EXTRACTED INFORMATION ::
/-! ### Jobs of the module (R465) -/

/-- A job with nothing done. -/
def ZipJob.fresh (user : Nat) (form : EpbForm) (src : ZipSrc) : ZipJob :=
  { user := user, port := 0, frame := 0, ref := none, opened := false, decode := false, form := form, keep := true, table := none,
    bufs := [], used := [], cur := 0, src := src, buffer := [], feeds := [], flushing := false, flushRefs := [], ending := false,
    endRef := none, consumed := 0, written := 0, blocks := 0, work := none, failed := none, out := 0, limit := 0, inPos := 0 }

/-- An internal job starts, or waits for its channel. -/
def zipPost (c : Nat) (j : ZipJob) (s : State) : State :=
  zipGo c (setZip c (fun z => if z.job.isNone then { z with job := some j } else { z with next := z.next ++ [j] }) s)

/-- A job ends with ABORTED_RESET (R465, R467). -/
def zipAbort (c : Nat) (s : State) : State :=
  match (zipChan s c).job with
  | none => s
  | some j => zipEnd c j stAbReset 0 0 s

/-- The host's jobs end (R485). -/
def zipAbortHost (s : State) : State :=
  let s := (List.range 8).foldl (fun s c =>
    match (zipChan s c).job with
    | some j => if j.user = 2 then setZip c (fun z => { z with job := if z.job.any (fun j => j.opened) then z.next.head? else z.job
                                                               next := if z.job.any (fun j => j.opened) then z.next.drop 1 else z.next })
        (zipAbort c s) else s
    | none => s) s
  zipDispatch s

/-! ### Opcodes (R466 to R470) -/

/-- The entries of a chain table (R466): address and size. -/
def readTable (a n : Nat) (s : State) : List (Nat × Nat) :=
  (List.range n).map fun i => (memNat (a + 16 * i) 8 s, memNat (a + 16 * i + 8) 4 s)

/-- The output of a job: its buffers and its chain table, or the status that refuses it (R466, R470). -/
def zipOutput (chained : Bool) (a n : Nat) (s : State) : Except Nat (List (Nat × Nat) × Option Nat) :=
  if chained then
    if n = 0 || 256 < n || !hostMem a (16 * n) s then .error stParam
    else if (poisonIn a (16 * n) s).isSome then .error stEcc
    else
      let t := readTable a n s
      if t.all fun e => e.1 % 4 == 0 && e.2 % 4 == 0 && decide (67584 ≤ e.2) && hostMem e.1 e.2 s then .ok (t, some a) else .error stParam
  else if n < 64 || !hostMem a n s then .error stParam
  else .ok ([(a, n)], none)

/-- What every descriptor for a channel meets first (R465, R470). -/
def zipFree (c : Nat) (s : State) : Nat :=
  if 8 ≤ c then stParam else if zipInternal s c then stState else if (zipChan s c).job.isSome then stBusy else stDone

/-- A host job is opened or started. -/
def zipStart (r : Ref) (c : Nat) (opened : Bool) (form : EpbForm) (src : ZipSrc) (keep chained : Bool) (a n : Nat) (s : State) :
    State :=
  match zipOutput chained a n s with
  | .error st => finishIn (280 + c) r st 0 0 (if st = stEcc then (match poisonIn a (16 * n) s with | some w => eccUe 36 w s | none => s) else s)
  | .ok (bufs, table) =>
    let j : ZipJob := { ZipJob.fresh 2 form src with
      ref := if opened then none else some r, opened := opened, keep := keep, table := table, bufs := bufs
      used := List.replicate bufs.length 0 }
    let s := zipPost c j s
    if opened then finishIn (280 + c) r stDone 0 0 s else s

/-- ZIP_ENCODE (R467, R470). -/
def startZipEncode (r : Ref) (channel kind format flags width addr len out size : Nat) (s : State) : State :=
  let st := zipFree channel s
  if st != stDone then finishIn (280 + channel % 8) r st 0 0 s
  else match readForm kind format width with
    | none => finishIn (280 + channel) r stParam 0 0 s
    | some f =>
      if 4 ≤ flags || len = 0 || len % f.unit != 0 || !hostMem addr len s then finishIn (280 + channel) r stParam 0 0 s
      else zipStart r channel false f (.mem addr len len) (bit flags 1) (bit flags 0) out size s

def execZipEncode (h : Hdr) (channel kind format flags width addr len out size : Nat) (s : State) :
    Host.Outcome State Fault Refusal :=
  .next (postDescriptor (.zipEncode h channel kind format flags width addr len out size) h 0x70
    (startZipEncode h.ref channel kind format flags width addr len out size) s)

/-- ZIP_OPEN (R468, R470). -/
def startZipOpen (r : Ref) (channel kind format flags width out size : Nat) (s : State) : State :=
  let st := zipFree channel s
  if st != stDone then finishIn (280 + channel % 8) r st 0 0 s
  else match readForm kind format width with
    | none => finishIn (280 + channel) r stParam 0 0 s
    | some f =>
      if 4 ≤ flags then finishIn (280 + channel) r stParam 0 0 s
      else zipStart r channel true f .feed (bit flags 1) (bit flags 0) out size s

PROBLEM STATEMENT :: Restate word for word the lines in the material above from the one with "its channel. -/" to the one with "let t := readTable a n s"; both of those lines count, and nothing else does.

RESULT FOR THIS EXERCISE ::
/-- An internal job starts, or waits for its channel. -/
def zipPost (c : Nat) (j : ZipJob) (s : State) : State :=
  zipGo c (setZip c (fun z => if z.job.isNone then { z with job := some j } else { z with next := z.next ++ [j] }) s)

/-- A job ends with ABORTED_RESET (R465, R467). -/
def zipAbort (c : Nat) (s : State) : State :=
  match (zipChan s c).job with
  | none => s
  | some j => zipEnd c j stAbReset 0 0 s

/-- The host's jobs end (R485). -/
def zipAbortHost (s : State) : State :=
  let s := (List.range 8).foldl (fun s c =>
    match (zipChan s c).job with
    | some j => if j.user = 2 then setZip c (fun z => { z with job := if z.job.any (fun j => j.opened) then z.next.head? else z.job
                                                               next := if z.job.any (fun j => j.opened) then z.next.drop 1 else z.next })
        (zipAbort c s) else s
    | none => s) s
  zipDispatch s

/-! ### Opcodes (R466 to R470) -/

/-- The entries of a chain table (R466): address and size. -/
def readTable (a n : Nat) (s : State) : List (Nat × Nat) :=
  (List.range n).map fun i => (memNat (a + 16 * i) 8 s, memNat (a + 16 * i + 8) 4 s)

/-- The output of a job: its buffers and its chain table, or the status that refuses it (R466, R470). -/
def zipOutput (chained : Bool) (a n : Nat) (s : State) : Except Nat (List (Nat × Nat) × Option Nat) :=
  if chained then
    if n = 0 || 256 < n || !hostMem a (16 * n) s then .error stParam
    else if (poisonIn a (16 * n) s).isSome then .error stEcc
    else
      let t := readTable a n s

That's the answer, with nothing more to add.